◆ Task ◆
Print the lines in the listing below that fall between the line with "fun e h => ?_" and the line with "another join. -/", those two lines included, exactly as they stand and with nothing else.

********************

/-- WAYQUOTA in lead code: it reads as 64 bits; only context 0 writes it, and a value with a field above 16, fields that sum to more than 16
or a reserved bit changes nothing (R155, R464). RDCYC writes the die's cycle counter in lane and lead code (R465). -/
def Sys2Proof.Claim.LeadSystemRegisters : Prop :=
  (∀ (f : X3) (s : State) (e : LaneEnv), LaneHand (.rdcyc f) s e → ∃ t, exec (.rdcyc f) s = .next t ∧
    LaneWrote (.rdcyc f) s t e (pairOf (match e.b.die with | .a => s.cycA | .b => s.cycB).toNat)) ∧
  ∀ (f : Y3) (s : State) (e : LeadEnv),
    (LeadHand (.leadRdcyc f) s e → ∃ t, exec (.leadRdcyc f) s = .next t ∧
      LeadChanged s t e e.next fun l => l.put f.d (match e.b.die with | .a => s.cycA | .b => s.cycB)) ∧
    (LeadHand (.leadRdsr f) s e → ∃ t, exec (.leadRdsr f) s = .next t ∧
      LeadChanged s t e e.next fun l => l.put f.d (match e.b.die with | .a => s.pkg.wayA | .b => s.pkg.wayB)) ∧
    (LeadHand (.leadWrsr f) s e →
      let v := e.l.get f.a
      let r (k : Nat) : Nat := v.toNat / 256 ^ k % 256
      let takes := v.toNat < 2 ^ 32 ∧ (∀ k, k < 4 → r k ≤ 16) ∧ r 0 + r 1 + r 2 + r 3 ≤ 16
      let q (d : Die) (old : Dword) : Dword := if takes ∧ d = e.b.die then v else old
      (e.b.ctx ≠ 0 → exec (.leadWrsr f) s = .next (s.leadTrap e.r (.sync 0x08 2 0))) ∧
      (e.b.ctx = 0 → ∃ t, exec (.leadWrsr f) s = .next t ∧ t.pkg = { s.pkg with wayA := q .a s.pkg.wayA, wayB := q .b s.pkg.wayB } ∧
        LeadChanged s { t with pkg := s.pkg } e e.next id))

/-! What holds of every unit (spec 09 R210, 17 R323, R328, R344). -/

/-- A unit of lane code, but for NOP, which both slices run, and the words that only trap. -/
def Sys2Proof.Claim.LaneForm (i : Instr) : Prop :=
  encode i ≠ [] ∧ (shape i).pipe ≠ .lead ∧ (∀ f, i ≠ .nop f) ∧ (∀ f, i ≠ .guardWord f) ∧ ∀ w x, i ≠ .unassignedEncoding w x

/-- Before anything else a lane form checks how decode finds it: advancing past 2^48 − 1 traps RUNOFF, an illegal form traps ILLEGAL with the
first subcode of R328's order, and a lead context that meets one traps ILLEGAL with subcode 0 (R237, R328). -/
def Sys2Proof.Claim.LaneFormsDecodeFirst : Prop :=
  ∀ (i : Instr) (s : State), LaneForm i →
    (∀ r b sh, s.issue.agent = some (.lead r) → s.block? r.block = some b → b.shares[r.j]? = some sh →
      exec i s = .next (s.leadTrap r (.sync 0x01 0 0))) ∧
    ∀ r b th sh, s.issue.agent = some (.lane r) → s.block? r.block = some b → b.threads[r.t]? = some th → b.shares[b.home r.t]? = some sh →
      (2 ^ 48 ≤ th.pc.toNat + (encode i).length → exec i s = .next (s.unitTrap r (.sync 0x03 0 0))) ∧
      (th.pc.toNat + (encode i).length < 2 ^ 48 →
        ((shape i).ok = false → exec i s = .next (s.unitTrap r (.sync 0x01 2 0))) ∧
        ((shape i).ok = true → (∃ x ∈ (shape i).srcs, x.kind = 0 ∧ x.hint = 3) → exec i s = .next (s.unitTrap r (.sync 0x01 4 0))) ∧
        ((shape i).ok = true → (∀ x ∈ (shape i).srcs, x.kind = 0 → x.hint ≠ 3) →
          (regsOk b.regCount th.inTrap (shape i).d (shape i).dw = false ∨ ∃ x ∈ (shape i).srcs, x.regOk b.regCount th.inTrap = false) →
          exec i s = .next (s.unitTrap r (.sync 0x01 3 0))) ∧
        ((shape i).illegal b.regCount th.inTrap ≠ some 2 → (shape i).illegal b.regCount th.inTrap ≠ some 4 →
          (shape i).illegal b.regCount th.inTrap ≠ some 3 → (shape i).lim = false → exec i s = .next (s.unitTrap r (.sync 0x01 5 0))))

/-- Where the guard of a thread is false, a unit reads its sources with their last-use poison, pops its queues, goes on at the next word, and
does nothing else, whatever the form (R323). -/
def Sys2Proof.Claim.FalseGuardsStopEffects : Prop :=
  ∀ (i : Instr) (s : State) (e : LaneEnv), LaneForm i → s.issue.guard = some false →
    LaneHand i { s with issue := { s.issue with guard := none } } e → ∃ t, exec i s = .next t ∧ LaneChanged i s t e e.next id

/-- The traps that come before QUEUE in R235's order and need no popped value: ILLEGAL, STACK, EJECT_XLANE, GRANT_CHANGED, XLANE_MASK. -/
def Sys2Proof.Claim.beforeQueue (x : Trap) : Prop := x.cause = 0x01 ∨ x.cause = 0x0F ∨ x.cause = 0x0B ∨ x.cause = 0x09 ∨ x.cause = 0x0A

/-- A unit that no chain has latched and that pops a queue with nothing in it waits, or traps QUEUE with the queue's number when nothing will
come any more; a trap that stands before QUEUE is taken first (R210, R235). -/
def Sys2Proof.Claim.QueuesBeforeEffects : Prop :=
  ∀ (i : Instr) (s : State) (r : ThreadRef) (b : Block) (th : Thread) (sh : Share), LaneForm i →
    s.issue.agent = some (.lane r) → s.block? r.block = some b → b.threads[r.t]? = some th → b.shares[b.home r.t]? = some sh →
    th.pc.toNat + (encode i).length < 2 ^ 48 → (shape i).illegal b.regCount th.inTrap = none → s.issue.latch = none →
    (∀ q, (popsOf sh r.t th (shape i).queues).1 = some q →
      exec i s = .next (s.unitTrap r (.sync 0x0D q 0)) ∨ ∃ x, beforeQueue x ∧ exec i s = .next (s.unitTrap r x)) ∧
    (popsOf sh r.t th (shape i).queues = (none, true) →
      Waits i s r .retry ∨ ∃ x, beforeQueue x ∧ exec i s = .next (s.unitTrap r x))

/-- A lead form checks its word first: PACKET for a chain bit in its extension, ILLEGAL with subcode 2 and 5, RUNOFF; a lane thread that
meets one traps ILLEGAL with subcode 0 (R320, R328, R407). -/
def Sys2Proof.Claim.LeadFormsDecodeFirst : Prop :=
  ∀ (i : Instr) (s : State), (shape i).pipe = .lead →
    (∀ r b th, s.issue.agent = some (.lane r) → s.block? r.block = some b → b.threads[r.t]? = some th →
      exec i s = .next (s.unitTrap r (.sync 0x01 0 0))) ∧
    ∀ r b sh, s.issue.agent = some (.lead r) → s.block? r.block = some b → b.shares[r.j]? = some sh →
      let x := leadShape i
      (x.packet = true → exec i s = .next (s.leadTrap r (.sync 0x02 0 0))) ∧
      (x.packet = false → x.ok = false → exec i s = .next (s.leadTrap r (.sync 0x01 2 0))) ∧
      (x.packet = false → x.ok = true → x.lim = false → exec i s = .next (s.leadTrap r (.sync 0x01 5 0))) ∧
      (x.packet = false → x.ok = true → x.lim = true → 2 ^ 48 ≤ sh.lead.pc.toNat + 2 → exec i s = .next (s.leadTrap r (.sync 0x03 0 0)))

/-- NOP goes on at the next word in either slice; a GUARD leaves its value to the next unit; a guard word traps RUNOFF and an encoding that no
row assigns ILLEGAL: in a lead context with subcode 0, in a lane thread with 2 for REJOIN, REFORM, YIELD, EXIT and END with a field that is not
zero, 1 for the function of another stepping, else 0 (R84, R323, R328, R344, R396). -/
def Obligations.WordsOfNoForm : Prop :=
  (∀ (f : ShortN) (s : State) (e : LaneEnv), LaneHand (.nop f) s e → FallsThrough (.nop f) s e) ∧
  (∀ (f : ShortN) (s : State) (r : LeadRef) (l : Lead), s.issue.agent = some (.lead r) → s.lead? r = some l → f.x = 0 → l.pc.toNat + 1 < 2 ^ 48 →
    ∃ t, exec (.nop f) s = .next t ∧ s.onlyLead t r ∧ s.sameBytes t ∧ t = { s with blocks := t.blocks, issue := t.issue } ∧
      t.lead? r = some { l with pc := l.pc + 1, status := .ready, pass := false }) ∧
  (∀ (f : GuardW) (s : State) (e : LaneEnv), LaneHand (.guard f) s e → ∃ t, exec (.guard f) s = .next t ∧
    t.issue = { s.issue with guard := some (if f.n = 0 then e.x 0 != 0 else e.x 0 = 0), result := .done } ∧
    LaneChanged (.guard f) s { t with issue := { s.issue with result := .done } } e e.next id) ∧
  (∀ (f : ShortN) (s : State) (r : ThreadRef), s.issue.agent = some (.lane r) → exec (.guardWord f) s = .next (s.unitTrap r (.sync 0x03 0 0))) ∧
  (∀ (f : ShortN) (s : State) (r : LeadRef), s.issue.agent = some (.lead r) → exec (.guardWord f) s = .next (s.leadTrap r (.sync 0x03 0 0))) ∧
  (∀ (w x : Word) (s : State) (r : LeadRef), s.issue.agent = some (.lead r) →
    exec (.unassignedEncoding w x) s = .next (s.leadTrap r (.sync 0x01 0 0))) ∧
  ∀ (w x : Word) (s : State) (r : ThreadRef), s.issue.agent = some (.lane r) →
    let p := w.toNat / 2 ^ 25 % 64
    let fields := p ∈ [0x23, 0x24, 0x25, 0x27, 0x28]
    (fields → exec (.unassignedEncoding w x) s = .next (s.unitTrap r (.sync 0x01 2 0))) ∧
    (p = 0x3A ∧ funcOf w = 0x00F → exec (.unassignedEncoding w x) s = .next (s.unitTrap r (.sync 0x01 1 0))) ∧
    (¬fields → ¬(p = 0x3A ∧ funcOf w = 0x00F) → exec (.unassignedEncoding w x) s = .next (s.unitTrap r (.sync 0x01 0 0)))
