/-- Destinations that decode admits do not wrap. -/
theorem dest_fits {i : Instr} {count : Nat} {trap : Bool} (h : (shape i).illegal count trap = none) (hd : (shape i).d < 128)
    (hw : (shape i).dw ∣ 128) : (shape i).d + (shape i).dw ≤ 128 := by
  have h3 : regsOk count trap (shape i).d (shape i).dw = true := by
    cases hr : regsOk count trap (shape i).d (shape i).dw with
    | true => rfl
    | false =>
      simp only [Shape.illegal, hr, Bool.false_and, Bool.not_false, if_true] at h
      split at h
      · simp at h
      · split at h <;> simp at h
  simp only [regsOk] at h3
  simp only [Bool.or_eq_true, decide_eq_true_eq, Bool.and_eq_true] at h3
  rcases h3 with h3 | ⟨h3, -⟩
  · omega
  · obtain ⟨a, ha⟩ := Nat.dvd_of_mod_eq_zero h3
    obtain ⟨c, hc⟩ := hw
    rw [ha] at hd ⊢
    rw [hc] at hd ⊢
    have hpos : 0 < (shape i).dw := by
      rcases Nat.eq_zero_or_pos (shape i).dw with h0 | h0
      · rw [h0] at hc; simp at hc
      · exact h0
    have : a < c := Nat.lt_of_mul_lt_mul_left hd
    calc (shape i).dw * a + (shape i).dw = (shape i).dw * (a + 1) := by rw [Nat.mul_add, Nat.mul_one]
      _ ≤ (shape i).dw * c := Nat.mul_le_mul_left _ this

/-- The frame of a thread whose register writes a unit made. -/
theorem ThreadWrote.of_putMany {i : Instr} {s : State} {e : LaneEnv} (h : LaneHand i s e) (hd : (shape i).d < 128)
    (hw : (shape i).dw ∣ 128) {ws : List Word} (hlen : ws.length = (shape i).dw) {y : Thread}
    (hv : y.v = ((e.popped i s).putMany (poisonList (s.reads i) ++ resultList (BitVec.ofNat 7 e.d) ws)).v)
    (hk : y.k = ((e.popped i s).putMany (poisonList (s.reads i) ++ resultList (BitVec.ofNat 7 e.d) ws)).k)
    (hdi : y.dirty = ((e.popped i s).putMany (poisonList (s.reads i) ++ resultList (BitVec.ofNat 7 e.d) ws)).dirty)
    (ht : y.inTrap = e.th.inTrap) : ThreadWrote i s e y ws := by
  have hpop : (e.popped i s).v = e.th.v ∧ (e.popped i s).k = e.th.k ∧ (e.popped i s).dirty = e.th.dirty := by
    rw [LaneEnv.popped, Thread.popAll_rest]; exact ⟨rfl, rfl, rfl⟩
  have hget : ∀ n, y.get n = ((e.popped i s).putMany (poisonList (s.reads i) ++ resultList (BitVec.ofNat 7 e.d) ws)).get n := fun n => by
    simp only [Thread.get, Thread.v!, Thread.k!, hv, hk, ht, Thread.putMany_inTrap, LaneEnv.popped_inTrap]
  have hget0 : ∀ n, (e.popped i s).get n = e.th.get n := fun n => by
    simp only [Thread.get, Thread.v!, Thread.k!, hpop.1, hpop.2.1, LaneEnv.popped_inTrap]
  have hregs : (poisonList (s.reads i) ++ resultList (BitVec.ofNat 7 e.d) ws).map (fun p => p.1) = spentRegs i s ++ destRegs i := by
    rw [List.map_append, List.map_fst_poisonList, resultList_regs, hlen, destRegs, h.dest]
  have hkeep := (e.popped i s).putMany_keeps (poisonList (s.reads i) ++ resultList (BitVec.ofNat 7 e.d) ws)
  rw [hregs] at hkeep
  refine ⟨fun k hkl => ?_, hlen, ⟨fun n hn => ?_, ?_⟩, fun n => ?_⟩
  · rw [hget, Thread.putMany_append, Thread.get_resultList _ _ _ _ _ hkl]
    rw [hlen, h.dest]; exact dest_fits h.legal hd hw
  · rw [hget, hkeep.1 n hn, hget0]
  · have h2 := hkeep.2
    rw [LaneEnv.popped_inTrap] at h2
    cases htr : e.th.inTrap with
    | false => simp only [htr, Bool.false_eq_true, if_false] at h2 ⊢; rw [hk, h2, hpop.2.1]
    | true =>
      simp only [htr, if_true, Thread.v!, hpop.1] at h2 ⊢
      intro n; rw [hv]; exact h2 n
  · rw [hdi, Thread.dirty_putMany, List.any_append, poisonList_clean, hpop.2.2, LaneEnv.popped_inTrap]
    congr 1
    congr 1
    simp only [Bool.false_or]
    rw [Bool.eq_iff_iff]
    have hm : (∃ p ∈ resultList (BitVec.ofNat 7 e.d) ws, n = p.1) ↔ n ∈ destRegs i := by
      have : n ∈ (resultList (BitVec.ofNat 7 e.d) ws).map (fun p => p.1) ↔ n ∈ destRegs i := by
        rw [resultList_regs, hlen, destRegs, h.dest]
      rw [← this]
      simp only [List.mem_map, eq_comm]
    simp only [List.any_eq_true, Bool.and_eq_true, decide_eq_true_eq]
    rw [← hm]
    exact ⟨fun ⟨p, hp, _, hn⟩ => ⟨p, hp, hn⟩, fun ⟨p, hp, hn⟩ => ⟨p, hp, resultList_dirty _ _ p hp, hn⟩⟩
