-- ==== Sys2Proof/Laws/PerInstr.lean ====
section
/-! SUPPORT. Per constructor: the words of a well-formed instruction decode to it (spec 17 R315 to R323, 18 R339 to R344). -/

namespace Sys2Proof.Laws

/-! Fields of words. -/

theorem up {m n k lo : Nat} {a : BitVec m} {b : BitVec n} (h : n ≤ lo) : (a ++ b).extractLsb' lo k = a.extractLsb' (lo - n) k :=
  BitVec.extractLsb'_append_eq_of_le h

theorem side {m n k lo : Nat} {a : BitVec m} {b : BitVec n} (h : lo + k ≤ n) : (a ++ b).extractLsb' lo k = b.extractLsb' lo k :=
  BitVec.extractLsb'_append_eq_of_add_le h

theorem toNat_ofNat_lt {w n : Nat} (h : n < 2 ^ w) : (BitVec.ofNat w n).toNat = n := by
  rw [BitVec.toNat_ofNat, Nat.mod_eq_of_lt h]

theorem shortR_c (f : ShortR) (p : Nat) :
    BitVec.extractLsb' 31 1 (f.c ++ BitVec.ofNat 6 p ++ f.d ++ f.a ++ f.b ++ f.ha ++ f.hb) = f.c := by
  rw [up (by decide), up (by decide), up (by decide), up (by decide), up (by decide), up (by decide), BitVec.extractLsb'_eq_self]

theorem shortR_p (f : ShortR) (p : Nat) :
    BitVec.extractLsb' 25 6 (f.c ++ BitVec.ofNat 6 p ++ f.d ++ f.a ++ f.b ++ f.ha ++ f.hb) = BitVec.ofNat 6 p := by
  rw [up (by decide), up (by decide), up (by decide), up (by decide), up (by decide), side (by decide), BitVec.extractLsb'_eq_self]

theorem shortR_d (f : ShortR) (p : Nat) :
    BitVec.extractLsb' 18 7 (f.c ++ BitVec.ofNat 6 p ++ f.d ++ f.a ++ f.b ++ f.ha ++ f.hb) = f.d := by
  rw [up (by decide), up (by decide), up (by decide), up (by decide), side (by decide), BitVec.extractLsb'_eq_self]

theorem shortR_a (f : ShortR) (p : Nat) :
    BitVec.extractLsb' 11 7 (f.c ++ BitVec.ofNat 6 p ++ f.d ++ f.a ++ f.b ++ f.ha ++ f.hb) = f.a := by
  rw [up (by decide), up (by decide), up (by decide), side (by decide), BitVec.extractLsb'_eq_self]

theorem shortR_b (f : ShortR) (p : Nat) :
    BitVec.extractLsb' 4 7 (f.c ++ BitVec.ofNat 6 p ++ f.d ++ f.a ++ f.b ++ f.ha ++ f.hb) = f.b := by
  rw [up (by decide), up (by decide), side (by decide), BitVec.extractLsb'_eq_self]

theorem shortR_ha (f : ShortR) (p : Nat) :
    BitVec.extractLsb' 2 2 (f.c ++ BitVec.ofNat 6 p ++ f.d ++ f.a ++ f.b ++ f.ha ++ f.hb) = f.ha := by
  rw [up (by decide), side (by decide), BitVec.extractLsb'_eq_self]

theorem shortR_hb (f : ShortR) (p : Nat) :
    BitVec.extractLsb' 0 2 (f.c ++ BitVec.ofNat 6 p ++ f.d ++ f.a ++ f.b ++ f.ha ++ f.hb) = f.hb := by
  rw [side (by decide), BitVec.extractLsb'_eq_self]

theorem shortR_words (f : ShortR) (p : Nat) (hp : p < 64) : ∃ w, f.words p = [w] ∧ primaryOf w = p ∧ ShortR.of w = f := by
  refine ⟨_, rfl, (congrArg BitVec.toNat (shortR_p f p)).trans (toNat_ofNat_lt hp), ?_⟩
  rw [ShortR.of, ShortR.mk.injEq]
  exact ⟨shortR_c f p, shortR_d f p, shortR_a f p, shortR_b f p, shortR_ha f p, shortR_hb f p⟩
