theorem witness_recordReaches :
    (∃ (s : State) (r : ThreadRef) (b : Block) (th : Thread), s.block? r.block = some b ∧ b.threads[r.t]? = some th ∧ th.status ≠ .ended ∧
      (th.trapVec = 0 ∨ th.inTrap = true) ∧ recordReaches s b.nodeRef 0x40 32 ∧ (s.ctx? b.ctx).isSome = true ∧ s.issue.rest = []) ∧
    (∃ s e, LeadHand (.ckpt ⟨1, 0, 0, 0, 16, 17, 0, 0⟩) s e ∧ recordReaches s e.b.nodeRef 0 64 ∧ (s.ctx? e.b.ctx).isSome = true) ∧
    ∃ s c g, Stands s n0 (rnode .pool) c g kern ∧ s.translate n0 .a c g kern = .ok [] ∧ (∀ o ∈ c.codes, o.va ≠ s.slot c g kern.b0.toNat) ∧
      recordReaches s n0 0x40 32 ∧ (s.ctx? n0.ctx).isSome = true := by
  have hm : ((savedS (leadS (leadAt []))).ctx? 1023) = some saveC := rfl
  refine ⟨⟨savedS (laneS (thr [])), r0, { fetchBlock 1 with threads := [thr []], loc := 4096 }, thr [], has_thread _, rfl, by decide, .inl rfl,
    reaches (c := saveC) rfl (by decide) (p := [(0x500040, 8)]) (q := [(0x500040, 32)]) (by decide +kernel) (by decide +kernel), rfl, rfl⟩, ?_, ?_⟩
  · refine metLead (savedS (leadS (leadAt []))) l0 (fun e => decide (e.b.nodeRef.ctx = 1023 ∧ e.b.ctx = 1023)) (by decide +kernel) fun e h => ?_
    simp only [decide_eq_true_eq] at h
    exact ⟨reaches (c := saveC) (by rw [h.1, hm]) (by decide) (p := [(0x500000, 8)]) (q := [(0x500000, 64)]) (by decide +kernel) (by decide +kernel),
      by rw [h.2, hm]; rfl⟩
  · let k : Ctx := { gctx kern (code1 0 false) with save := 0x10000 }
    exact ⟨{ slotS kern (code1 0 false) (rnode .pool) 0x2E000 with ctxs := [k] }, k, graph1 kern, stands rfl rfl rfl ⟨rfl, rfl, rfl⟩ rfl (by decide +kernel),
      by decide +kernel, by decide +kernel,
      reaches (c := k) rfl (by decide) (p := [(0x500040, 8)]) (q := [(0x500040, 32)]) (by decide +kernel) (by decide +kernel), rfl⟩

/-- A join with a successor that stands on its first extent, and another join. -/
def extG : Graph := ⟨3, 0x10000, 0x1000, 0x800, 64, [{ gnode 4 0 0 with succs := [1] }, { copy1 with die := 3, npred := 1 }, gnode 4 0 0]⟩

/-- The machine that replays it. -/
def extS : State :=
  let s := slotS (gnode 4 0 0) (code1 0 false) (rnode .pool) 0x10000
  { s with ctxs := [{ mapC with graphs := [extG] }], replays := [⟨1023, 3, 1, 0, 0, [rnode .pool, { rnode .waiting with idx := 1, preds := 1 }, { rnode .ready with idx := 2 }]⟩] }

/-- A node that completes with a successor on its first extent, one that fails, and the record of a host-notify node that has another before it. -/
theorem witness_NodesOfReplays_found :
    (∃ (s : State) (r : Replay) (x : RNode) (c : Ctx) (g : Graph) (gn : GNode), s.arg = .node n0 ∧ s.replay? 1023 1 = some r ∧ r.nodes[0]? = some x ∧
      s.ctx? 1023 = some c ∧ c.graphs.find? (fun g => g.handle = r.handle) = some g ∧ g.nodes[0]? = some gn ∧ gn.kind ≤ 4 ∧
      r.nodes.map RNode.idx = List.range r.nodes.length ∧ r.nodes.length = g.nodes.length ∧ (∀ j z, j ∈ gn.succs → g.nodes[j]? = some z → dieFound s c g z) ∧
      completesOk s n0 x gn.kind ∧ ¬restOver r 0 ∧ ∃ j z, j ∈ gn.succs ∧ g.nodes[j]? = some z ∧ z.die = 3 ∧ z.exts ≠ []) ∧
    (∃ (s : State) (x : RNode), s.arg = .node n0 ∧ s.node? n0 = some x ∧ x.phase = .running ∧ x.op = none ∧ notifiesBefore s x) ∧
    (∃ (s : State) (x : RNode), s.arg = .node n0 ∧ s.node? n0 = some x ∧ x.phase = .running ∧ x.op = none ∧ ¬notifiesBefore s x) ∧
    ∃ (s : State) (r : Replay) (x : RNode) (c : Ctx) (g : Graph) (gn : GNode), mayEnterPool s .a r x ∧ s.gnode? ⟨r.ctx, r.seq, x.idx⟩ = some (c, g, gn) ∧
      handsOver s c .a := by
  refine ⟨⟨extS, _, _, _, _, _, rfl, rfl, rfl, rfl, rfl, rfl, by decide, rfl, rfl, ?_, ?_, ?_, 1, _, by decide, rfl, rfl, by decide⟩,
    ⟨{ nodeS (gnode 3 0 0) (code1 0 false) { rnode .running with order := 5 } with
        replays := [⟨1023, 3, 1, 0, 0, [{ rnode .running with order := 5 }, { rnode .running with order := 4 }]⟩] },
      { rnode .running with order := 5 }, rfl, rfl, rfl, rfl, _, .head _, _, .tail _ (.head _), rfl, rfl, rfl, by decide, _, rfl, rfl⟩,
    ⟨nodeS (gnode 3 0 0) (code1 0 false) (rnode .running), _, rfl, rfl, rfl, rfl, ?_⟩,
    ⟨{ nodeS (gnode 3 0 0) (code1 0 false) (rnode .ready) with arg := .die .a }, ⟨1023, 3, 1, 0, 0, [rnode .ready]⟩, rnode .ready, _, _, _,
      ⟨by simp [nodeS], by simp, rfl, rfl, by unfold poolHas; decide +kernel, gctx (gnode 3 0 0) (code1 0 false), rfl, by unfold poolHas; decide +kernel⟩, rfl, .inl rfl⟩⟩
  · intro j z hj hz hd hk
    obtain rfl : j = 1 := by simpa using hj
    obtain rfl := Option.some.inj hz
    exact .inr ⟨0x500000, desc1, 0x500000, 65536, true, true, false, 0, rfl, by decide +kernel, by decide +kernel⟩
  · exact ⟨rfl, .inr (.inr (.inr ⟨rfl, rfl⟩))⟩
  · intro h
    exact absurd (h 2 _ rfl (by decide)) (by decide)
  · rintro ⟨r, hr, y, hy, -, -, -, h, -⟩
    simp only [nodeS, List.mem_singleton] at hr
    subst hr
    rw [List.mem_singleton.1 hy] at h
    exact absurd h (Nat.lt_irrefl _)

/-- A host-notify node before another of its pool, and one before a kernel that places blocks; slots that the placer reads. -/
theorem witness_NodesDispatched_turn :
    (∃ (s : State) (r : Replay) (y : RNode), s.arg = .node ⟨1023, 1, 1⟩ ∧ s.replay? 1023 1 = some r ∧ s.node? ⟨1023, 1, 1⟩ = some y ∧ comesFirst s r y) ∧
    (∃ s c g, (s : State).slotsMeet c g copy1.slots = (.none, 0) ∧ copy1.exts = [desc1] ∧ s.walk .a c 0x10000 = .leaf 0x500000 65536 true true false 0 ∧
      s.slot c g 2 = 0x10000) ∧
    ∃ s y c g x o, Places s n0 y c g x o ∧ (s.slotsMeet c g ((List.range (x.b1.toNat / 2 ^ 16 % 2 ^ 16)).map fun i => x.b1.toNat % 2 ^ 16 + i)).1 = .none ∧
      ∃ es : List Nat, es.Nodup ∧ es.length = 1 ∧ ∀ i ∈ es, i < 128 ∧ c.cores.getLsbD (i + if y.die = .b then 128 else 0) = true ∧
        s.pkg.readyC.getLsbD (i + if y.die = .b then 128 else 0) = true := by
  let s1 : State := { nodeS (gnode 3 0 0) (code1 0 false) (rnode .pool) with
    arg := .node ⟨1023, 1, 1⟩, replays := [⟨1023, 3, 1, 0, 0, [rnode .pool, { rnode .pool with idx := 1 }]⟩] }
  exact ⟨⟨s1, _, _, rfl, rfl, rfl, ⟨1023, 3, 1, 0, 0, [rnode .pool, { rnode .pool with idx := 1 }]⟩, by simp [s1], rnode .pool, by simp, rfl, .inl rfl,
      by unfold sooner; decide, by decide +kernel⟩,
    ⟨slotS copy1 (code1 0 false) (rnode .pool) 0x10000, gctx copy1 (code1 0 false), graph1 copy1, by decide +kernel, rfl, by decide +kernel, by decide +kernel⟩,
    ⟨_, _, _, _, _, _, is_places (code1 0 false) 0 rfl, by decide +kernel, [0], by decide, rfl, by decide +kernel⟩⟩
/-! Hypotheses of the statements about accesses that complete, held pages, rejoin records, streams, pre-emption and stops. -/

********************

◆ Solved problem ◆
  · refine metLead (savedS (leadS (leadAt []))) l0 (fun e => decide (e.b.nodeRef.ctx = 1023 ∧ e.b.ctx = 1023)) (by decide +kernel) fun e h => ?_
    simp only [decide_eq_true_eq] at h
    exact ⟨reaches (c := saveC) (by rw [h.1, hm]) (by decide) (p := [(0x500000, 8)]) (q := [(0x500000, 64)]) (by decide +kernel) (by decide +kernel),
      by rw [h.2, hm]; rfl⟩
  · let k : Ctx := { gctx kern (code1 0 false) with save := 0x10000 }
    exact ⟨{ slotS kern (code1 0 false) (rnode .pool) 0x2E000 with ctxs := [k] }, k, graph1 kern, stands rfl rfl rfl ⟨rfl, rfl, rfl⟩ rfl (by decide +kernel),
      by decide +kernel, by decide +kernel,
      reaches (c := k) rfl (by decide) (p := [(0x500040, 8)]) (q := [(0x500040, 32)]) (by decide +kernel) (by decide +kernel), rfl⟩

/-- A join with a successor that stands on its first extent, and another join. -/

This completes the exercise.